Il y a loin de la coupe aux lèvres, mais la pièce législative pose un nouveau jalon. Québec permettra le partage de données médicales entre les professionnels de la santé, mais aussi, de façon anonyme, avec les gestionnaires du réseau afin de leur donner une vue d’ensemble. Les chercheurs du public et du privé y auront aussi accès, avec des balises.  

Pour le patient, par exemple, il ne sera plus nécessaire d’ici quelques années d’apporter soi-même les résultats d’un test à l’hôpital ou de répéter à un nouveau médecin l’ensemble de son parcours médical.  

«En fait, notre plus grand problème, il nous vient du fait que ces lois-là, les différentes lois dont je vous parle, ont été faites principalement dans les années 80, 90», soit avant Internet, a illustré Christian Dubé.  

Le partage des informations du patient continuera de se faire via le Dossier santé Québec, qui sera appelé à évoluer.  

Le ministre a toutefois évité de s’avancer sur les nouvelles infrastructures informatiques qui seront nécessaires, alors que son ministère a souvent été en vedette dans les articles du Journal sur le Bordel informatique.  

Vue d’ensemble

À court terme, le projet de loi offrira surtout au ministre la capacité de centraliser sous forme numérique l’ensemble des données du réseau de la santé, de façon anonyme.  

Le ministre Dubé espère ainsi obtenir un tableau de bord afin de mieux gérer le réseau. Centraliser les données présentement réparties entre les CISSS, la RAMQ et le ministère permettra, par exemple, «de savoir où sont les chirurgies qui sont en retard» ou de comprendre pourquoi certaines urgences débordent.   

Mais Christian Dubé assure qu’il ne pourra pas partager avec les PDG des CISSS les noms des médecins de famille qui ne travaillent pas suffisamment. Le mois dernier, le premier ministre François Legault menaçait de partager une telle liste dans son bras de fer avec la FMOQ.  

«On n'a jamais eu d'informations personnelles, on a eu des informations individuelles, mais dénominalisées», précise aujourd’hui M. Dubé.  

Ces mêmes informations, présentement disponibles en vertu des mesures d’urgence, lui permettront de mesurer la performance d’un groupe de médecin au sein d’un GMF, plaide-t-il, sans connaître le nombre de patients pris en charge individuellement.  

Pas de «mine d’or»

Christian Dubé a également voulu apaiser les craintes sur le partage des données avec les chercheurs publics et du privé. 
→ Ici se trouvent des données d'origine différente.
/-- P4, steps 2 to 4: the header is written, the stale bytes stay; codes 5, 6, 5. -/
theorem test_encode_errors :
    leaves (execEncode .c1600 0x75 3 busy) (fun t => t.frameOut == 0x0100040025F00D19 && t.status.code == 5) = true ∧
    leaves (execEncode .c1600 0x74 16 busy) (fun t => t.frameOut == 0x0100040025F00D19 && t.status.code == 6) = true ∧
    leaves (execEncode .c1600 0x80 0xFF busy) (fun t => t.frameOut == 0x0100040025F00D19 && t.status.code == 5) = true := by
  decide

/-- V14, V18, V16b, V17a: the four reasons, the first failing test wins. -/
theorem test_decode_failures :
    leaves (execDecode .c3200 0x010009439CE42108 busy) (fun t => t.status.code == 2 && t.pcmLen == 160 && t.phase == 160) = true ∧
    leaves (execDecode .c1600 0x010009439CFF0017 busy) (fun t => t.status.code == 1 && t.pcmLen == 320) = true ∧
    leaves (execDecode .c3200 0x010009439C0FFF08 busy) (fun t => t.status.code == 3) = true ∧
    leaves (execDecode .c1600 0x0100040025F0FFE6 busy) (fun t => t.status.code == 4) = true := by
  decide +kernel

/-- V14: the failure writes zeros below 160 and keeps the rest (spec/10_state.md R20). -/
theorem test_decode_failure_audio :
    leaves (execDecode .c3200 0x010009439CE42108 busy) (fun t => t.pcm.read 159 == 0 && t.pcm.read 160 == 1600) = true := by
  decide +kernel

/-- V22: the second frame of the same tone. -/
theorem test_decode_plays : leaves (execDecode .c3200 0x010009439CFF0017 busy) (fun t =>
    t.status.code == 0 && t.phase == 320 && (t.pcm.read 0).toInt == 6869 && (t.pcm.read 159).toInt == 36 &&
      (t.pcm.read 160).toInt == 1600) = true := by
  decide +kernel

/-- V27: C7, step 15, as a bare frame. -/
theorem test_tone3200 : leaves (execTone3200 15 0x74 0xA3 State.reset) (fun t =>
    t.phase == 160 && (t.pcm.read 1).toInt == 25531 && (t.pcm.read 3).toInt == -24987) = true := by
  decide +kernel

/-- V35: the wrap of the phase, as a bare frame. -/
theorem test_tone1600 : leaves (execTone1600 15 0x59 0x7D (State.reset.setPhase 0xFFFFFF00)) (fun t =>
    t.phase == 64 && (t.pcm.read 255).toInt == 25284 && (t.pcm.read 256).toInt == 0 && (t.pcm.read 319).toInt == 5584) = true := by
  decide +kernel

/-- V46, V47. -/
theorem test_lookup : leaves (execLookup 0x74 State.reset) (fun t => t.lkFound && t.lkFh == 209300 && t.lkFl == 209300) = true ∧
    leaves (execLookup 0x75 busy) (fun t => !t.lkFound && t.lkFh == 0 && t.lkFl == 0 && t.status == busy.status) = true := by
  decide

/-- V42, V43: the placeholder Knox bank. -/
theorem test_knox : romRead cfg 0x10 = some ⟨163300, 94100⟩ ∧ romRead cfg 0x1F = some ⟨120900, 69700⟩ := by decide

/-- V49, and the note after V19: with the bound `0x48`, index `0x49` is not found and its frame gives code 4. -/
theorem test_lower_bound : romRead { cfg with maxIndex := 0x48 } 0x48 = some ⟨16481, 16481⟩ ∧
    romRead { cfg with maxIndex := 0x48 } 0x49 = none ∧
    (decodeFrame { cfg with maxIndex := 0x48 } .c3200 0x010009439CFF49CE busy).status.code = 4 := by decide

/-- V13, V13a, V13b. -/
theorem test_checksum : checksum 0x01 0x00 0x09 0x43 0x9C 0xFF 0x00 = 0x17 ∧
    checksum 0x01 0x00 0x09 0x43 0x9C 0xF7 0x1F = 0x00 ∧ checksum 0x01 0x00 0x04 0x00 0x25 0xF0 0x74 = 0x71 := by decide

/-- V51, g = 0, 10, 11 (truncation). -/
theorem test_sample_gain : (sample cfg 120900 69700 0 1).toInt = 1066 ∧ (sample cfg 120900 69700 10 1).toInt = 11736 ∧
    (sample cfg 120900 69700 11 1).toInt = 12802 := by decide +kernel

/-- V29a's closest call (real value 4932.99307), and V54. -/
theorem test_sample_rounding : (sample cfg 133600 77000 9 159).toInt = 4932 ∧ (sample cfg 120900 69700 15 7999).toInt = -17070 := by
  decide +kernel

/-- V60: the exact points. -/
theorem test_sample_exact : (sample cfg 120900 69700 15 2000).toInt = 25600 ∧ (sample cfg 44000 44000 15 50).toInt = -25600 ∧
    (sample cfg 44000 44000 15 100).toInt = 0 := by decide +kernel

/-- A zero of one slot and a peak of the other, DTMF "4" at phase 2000: half the amplitude (spec/42_dual_tone_synthesizer.md
R113, R117). -/
theorem test_sample_half : (sample cfg 120900 77000 15 2000).toInt = 12800 := by decide +kernel

/-- A 16-bit accumulator wraps at 2^16 (spec/93_implementation_defined.md U4); the sample after the wrap is that of phase 0. -/
theorem test_other_width : (synth { cfg with phaseWidth := 16 } ⟨44000, 44000⟩ 15 65535 2).2 = 1 ∧
    (synth { cfg with phaseWidth := 16 } ⟨44000, 44000⟩ 15 65535 2).1[1]? = some 0 := by decide +kernel

/-- V56: the clamp, with `OUTPUT_SCALE = 400`. -/
theorem test_sample_clamp : (sample { cfg with scaleNum := 400 } 44000 44000 15 149).toInt = 32760 ∧
    (sample { cfg with scaleNum := 400 } 44000 44000 15 50).toInt = -32760 ∧
    (sample { cfg with scaleNum := 400 } 44000 44000 15 148).toInt = 30820 := by decide +kernel

/-- spec/30_encoding.md R58, V37: a reserved code is refused by name. -/
theorem test_reserved_op : refusedWith (step (State.reset.withFetchWord 88 0xC00000000000000000000)) (.reservedOp 6) = true ∧
    refusedWith (step (State.reset.withFetchWord 88 0xFFFFFFFFFFFFFFFFFFFFF)) (.reservedOp 7) = true := by decide

/-- A bare frame without a pattern is refused by name (log 3). -/
theorem test_no_pattern : refusedWith (step (State.reset.withFetchWord 64 0x010009439CEF0027)) (.noTonePattern 0x010009439CEF0027) = true := by
  decide

/-- spec/10_state.md R23, spec/70_reset_and_hazards.md R160: reset as an input. -/
theorem test_reset_input : step (busy.setPort [.reset]) = .next State.reset := rfl

/-- P1, steps 1 and 2, and the host's reads of it. -/
theorem test_scenario : leaves (runAll [.encode .c3200 0 15, .decode .c3200 0x010009439CFF0017] State.reset) (fun t =>
    hostRead .frameOut t == 0x010009439CFF0017 && hostRead .phase t == 160 && hostRead (.pcm 1) t == 17070) = true := by
  decide +kernel

/-! ### 4. A case that meets the hypotheses of each obligation that has some -/

/-- A busy block with a reset before another word, for ResetInputClearsEveryRegister. -/
theorem witness_reset : (busy.setPort [.reset, .word (encode .nop)]).port = .reset :: [.word (encode .nop)] ∧
    busy.setPort [.reset, .word (encode .nop)] ≠ State.reset := by decide +kernel

/-- Two states built differently that read the same, for HostReadsDetermineTheState. -/
theorem witness_host_reads : (∀ r, hostRead r ((State.reset.setPhase 7).setPhase 0) = hostRead r State.reset) ∧
    ((State.reset.setPhase 7).setPhase 0).port = State.reset.port := ⟨fun _ => rfl, rfl⟩

/-- The invariant of a block in mid-stream, for StepKeepsInvariant. -/
theorem busy_inv : Sys2Proof.Inv busy := by
  refine ⟨.inr (.inl rfl), ⟨fun i => ?_, fun h => absurd h (by decide)⟩, ⟨fun _ => ⟨0, by decide⟩, fun h => absurd h (by decide)⟩,
    .inr ⟨.c3200, by decide⟩, .inr ⟨.c3200, 0, 0x0D, by decide, by decide⟩⟩
  have e : busy.pcm.read i = 1600 := (Pcm.read_write ..).trans (if_pos i.isLt)
  rw [e]
  decide

/-- Each kind of step from a state with the invariant, for StepKeepsInvariant: idle, reset, a command. -/
theorem witness_step_inv : (Sys2Proof.Inv busy ∧ step busy = .next busy) ∧
    (Sys2Proof.Inv (busy.setPort [.reset]) ∧ step (busy.setPort [.reset]) = .next State.reset) ∧
    (Sys2Proof.Inv (busy.setPort [.word (encode (.lookup 0x75))]) ∧
      step (busy.setPort [.word (encode (.lookup 0x75))]) = .next (busy.setLookup none)) :=
  ⟨⟨busy_inv, rfl⟩, ⟨busy_inv, rfl⟩, ⟨busy_inv, rfl⟩⟩

/-- One instruction for each clause of OnlyListedCommandsWrite: LOOKUP (no codec command, no decoded frame), LDPHASE, ENCODE,
a failing DECODE. -/
theorem witness_listed : exec (.lookup 0x59) busy = .next (busy.setLookup (romRead cfg 0x59)) ∧ decodedFrame (.lookup 0x59) = none ∧
    exec (.ldphase 9) busy = .next (busy.setPhase 9) ∧
    exec (.encode .c3200 0 0) busy = .next (encodeFrame cfg .c3200 0 0 busy) ∧
    decodedFrame (.decode .c1600 0) = some (.c1600, 0) ∧
    exec (.decode .c1600 0) busy = .next (decodeFrame cfg .c1600 0 busy) ∧ (decodeFrame cfg .c1600 0 busy).status.code ≠ 0 :=
  ⟨rfl, rfl, rfl, rfl, rfl, rfl, by decide⟩

/-- Two states with one phase and different result registers, and an instruction for each clause of
ResultRegistersAreNoInputs. -/
theorem witness_no_inputs : busy.phase = (State.reset.setPhase 160).phase ∧ busy ≠ State.reset.setPhase 160 ∧
    exec (.lookup 0) busy = .next (effect (.lookup 0) busy) ∧
    exec (.lookup 0) (State.reset.setPhase 160) = .next (effect (.lookup 0) (State.reset.setPhase 160)) ∧
    exec (.encode .c1600 0x74 15) busy = .next (effect (.encode .c1600 0x74 15) busy) ∧
    (effect (.encode .c1600 0x74 15) busy).status.code = 0 ∧ (effect (.encode .c1600 0x75 15) busy).status.code ≠ 0 ∧
    exec (.decode .c3200 0x010009439CFF0017) busy = .next (effect (.decode .c3200 0x010009439CFF0017) busy) ∧
    decodedFrame (.decode .c3200 0x010009439CFF0017) = some (.c3200, 0x010009439CFF0017) :=
  ⟨rfl, by decide +kernel, rfl, rfl, rfl, by decide, by decide, rfl, rfl⟩

/-- A word for each clause about words of PhaseCommandsWriteOnlyPhase, LookupWritesTheEntry, EncodeResult and DecodeResult,
every other bit set. -/
theorem witness_ops : cmdOp 0x1FFFFFFFFFFFFFFFFFFFF = 0 ∧ cmdOp 0x3FFFFFFFFFFFFFFFFFFFF = 1 ∧ cmdOp 0x5FFFFFFFFFFFFFFFFFFFF = 2 ∧
    cmdOp 0xBFFFFFFFFFFFFFFFFFFFF = 5 ∧ cmdOp 0x7FFFFFFFFFFFFFFFFFFFF = 3 ∧ cmdOp 0x9FFFFFFFFFFFFFFFFFFFF = 4 := by decide

/-- A sequence without INIT and LDPHASE in which one frame of each class plays and one fails, for PhaseCountsPlayedFrames. -/
theorem witness_counts : (∀ i ∈ [Instr.decode .c3200 0x010009439CFF0017, .tone1600 15 0x59 0x7D, .decode .c1600 0, .nop],
      i ≠ .init ∧ ∀ p, i ≠ .ldphase p) ∧
    ∃ t, runAll [Instr.decode .c3200 0x010009439CFF0017, .tone1600 15 0x59 0x7D, .decode .c1600 0, .nop] busy = .next t :=
  ⟨by simp, _, rfl⟩

/-- The ends of each range of TableContents, and the entries at the banks' ends for TableLaws. -/
theorem witness_table : (0 < 16 ∧ 15 < 16 ∧ 0 ≤ 84 ∧ 84 ≤ 84) ∧ 0x74 < (0x75 : Byte).toNat ∧ 0x74 < (0xFF : Byte).toNat ∧
    romRead cfg 0x00 = some ⟨120900, 69700⟩ ∧ romRead cfg 0x1F = some ⟨120900, 69700⟩ ∧ romRead cfg 0x20 = some ⟨1635, 1635⟩ ∧
    romRead cfg 0x74 = some ⟨209300, 209300⟩ := by decide

/-- The ends of the bounds of LowerBoundOnlyCutsTheTable, and one between; an operand at a bound; a frame on each side of one. -/
theorem witness_bounds : (0x1F ≤ (0x1F : Byte).toNat ∧ (0x1F : Byte).toNat ≤ 0x74) ∧
    (0x1F ≤ (0x48 : Byte).toNat ∧ (0x48 : Byte).toNat ≤ 0x74) ∧ (0x1F ≤ (0x74 : Byte).toNat ∧ (0x74 : Byte).toNat ≤ 0x74) ∧
    { cfg with maxIndex := (0x74 : Byte) } = cfg ∧ (0x48 : Byte).toNat ≤ (0x48 : Byte).toNat ∧
    (decodeFrame cfg .c3200 0x010009439CFF49CE busy).status = .ok ∧
    (0x48 : Byte).toNat < (frameToneIndex 0x010009439CFF49CE).toNat ∧
    ¬ (0x49 : Byte).toNat < (frameToneIndex 0x010009439CFF49CE).toNat := by
  decide +kernel

/-- Lists of 0, 7 and 9 bytes, for FramesAreBigEndian. -/
theorem witness_lengths : ([] : List Byte).length ≠ 8 ∧ (List.replicate 7 (0 : Byte)).length ≠ 8 ∧
    (List.replicate 9 (0 : Byte)).length ≠ 8 := by decide

/-- Both classes, both outcomes and the places where `PCM`'s clauses meet, for DecodeResult (V17, V15, V1, V2). -/
theorem witness_decode : (160 = match FrameClass.c3200 with | .c3200 => 160 | .c1600 => 320) ∧
    (320 = match FrameClass.c1600 with | .c3200 => 160 | .c1600 => 320) ∧
    (160 ≤ (160 : Fin pcmSize).val ∧ 160 ≤ (319 : Fin pcmSize).val) ∧ ((0 : Fin pcmSize).val < 160 ∧ (159 : Fin pcmSize).val < 160) ∧
    leaves (exec (.decode .c3200 0x010009439CFF75A2) busy) (fun t => t.status.code != 0) = true ∧
    leaves (exec (.decode .c1600 0x010004002575DDF2) busy) (fun t => t.status.code != 0) = true ∧
    leaves (exec (.decode .c3200 0x010009439CFF0017) busy) (fun t => t.status.code == 0) = true ∧
    leaves (exec (.decode .c1600 0x0100040025FF00D6) busy) (fun t => t.status.code == 0) = true :=
  ⟨rfl, rfl, by decide, by decide, by decide +kernel, by decide +kernel, by decide +kernel, by decide +kernel⟩

/-- The invariants of DecodeTestsTheInvariants on V1, where all hold, and on V17, where only the last fails. -/
theorem witness_invariants :
    (True ↔ (0x010009439CFF0017 : Frame).toNat / 2 ^ 24 = (silence .c3200).toNat / 2 ^ 24) ∧
    (True ↔ ((0x010009439CFF0017 : Frame).extractLsb' 0 8).toNat = 255 - (0x01 + 0x00 + 0x09 + 0x43 + 0x9C + 0xFF + 0x00) % 256) ∧
    (True ↔ (0x010009439CFF0017 : Frame).extractLsb' 20 4 = 0xF) ∧
    (True ↔ ((0x010009439CFF0017 : Frame).extractLsb' 8 8).toNat ≤ 0x74) ∧
    (False ↔ ((0x010009439CFF75A2 : Frame).extractLsb' 8 8).toNat ≤ 0x74) := by decide

/-- The ends of both operands, for EncodeThenDecodePlays. -/
theorem witness_round_trip : ((0x74 : Byte).toNat ≤ 0x74 ∧ (15 : Byte).toNat ≤ 15) ∧ ((0 : Byte).toNat ≤ 0x74 ∧ (0 : Byte).toNat ≤ 15) := by
  decide

/-- V1 and V4 are playable, for DecodeWritesSynth, and so tone frames, for OneFlippedBitIsCaught and ToneFrameHasOneClass; V17
is a tone frame that is not playable; a flip on each side of the header's end. -/
theorem witness_playable : Playable .c3200 0x010009439CFF0017 ∧ Playable .c1600 0x0100040025F07471 ∧
    ToneFrame .c3200 0x010009439CFF75A2 ∧ ¬ Playable .c3200 0x010009439CFF75A2 ∧
    FrameClass.c1600 ≠ .c3200 ∧ FrameClass.c3200 ≠ .c1600 ∧ (24 ≤ (24 : Fin 64).val ∧ ¬ 24 ≤ (23 : Fin 64).val) := by
  unfold Playable ToneFrame
  decide

/-- A failed DECODE (V14), for FailedDecodeLeavesTheStream. -/
theorem witness_failed_decode : exec (.decode .c3200 0x010009439CE42108) busy =
      .next (decodeFrame cfg .c3200 0x010009439CE42108 busy) ∧
    (decodeFrame cfg .c3200 0x010009439CE42108 busy).status.code ≠ 0 := ⟨rfl, by decide⟩

/-- P4, steps 1 and 2, and a failure of the same class, for FailedEncodeKeepsOldBytes. -/
theorem witness_failed_encode :
    let t := encodeFrame cfg .c3200 0x0D 0 State.reset
    exec (.encode .c3200 0x0D 0) State.reset = .next t ∧ t.status.code = 0 ∧
    exec (.encode .c1600 0x75 3) t = .next (encodeFrame cfg .c1600 0x75 3 t) ∧
    (encodeFrame cfg .c1600 0x75 3 t).status.code ≠ 0 ∧ FrameClass.c1600 ≠ .c3200 ∧
    exec (.encode .c3200 0x74 16) t = .next (encodeFrame cfg .c3200 0x74 16 t) ∧
    (encodeFrame cfg .c3200 0x74 16 t).status.code ≠ 0 := ⟨rfl, by decide, rfl, by decide, by decide, rfl, by decide⟩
Alors que son collègue de l’Économie, Pierre Fitzgibbon, avait qualifié ces informations de « mine d’or » pour attirer les grandes entreprises pharmaceutiques, M. Dubé promet de garder Big Pharma à un bras de distance des données médicales des Québécois.  

Le privé devra s’adresser à un centre d’accès, qui aura le mandat de mener les recherches puis de présenter les résultats à l’entreprise. «Pour moi, c'est prioritaire d'être capable de chercher les bénéfices de la recherche avec le privé, mais que les données restent au gouvernement», souligne Christian Dubé.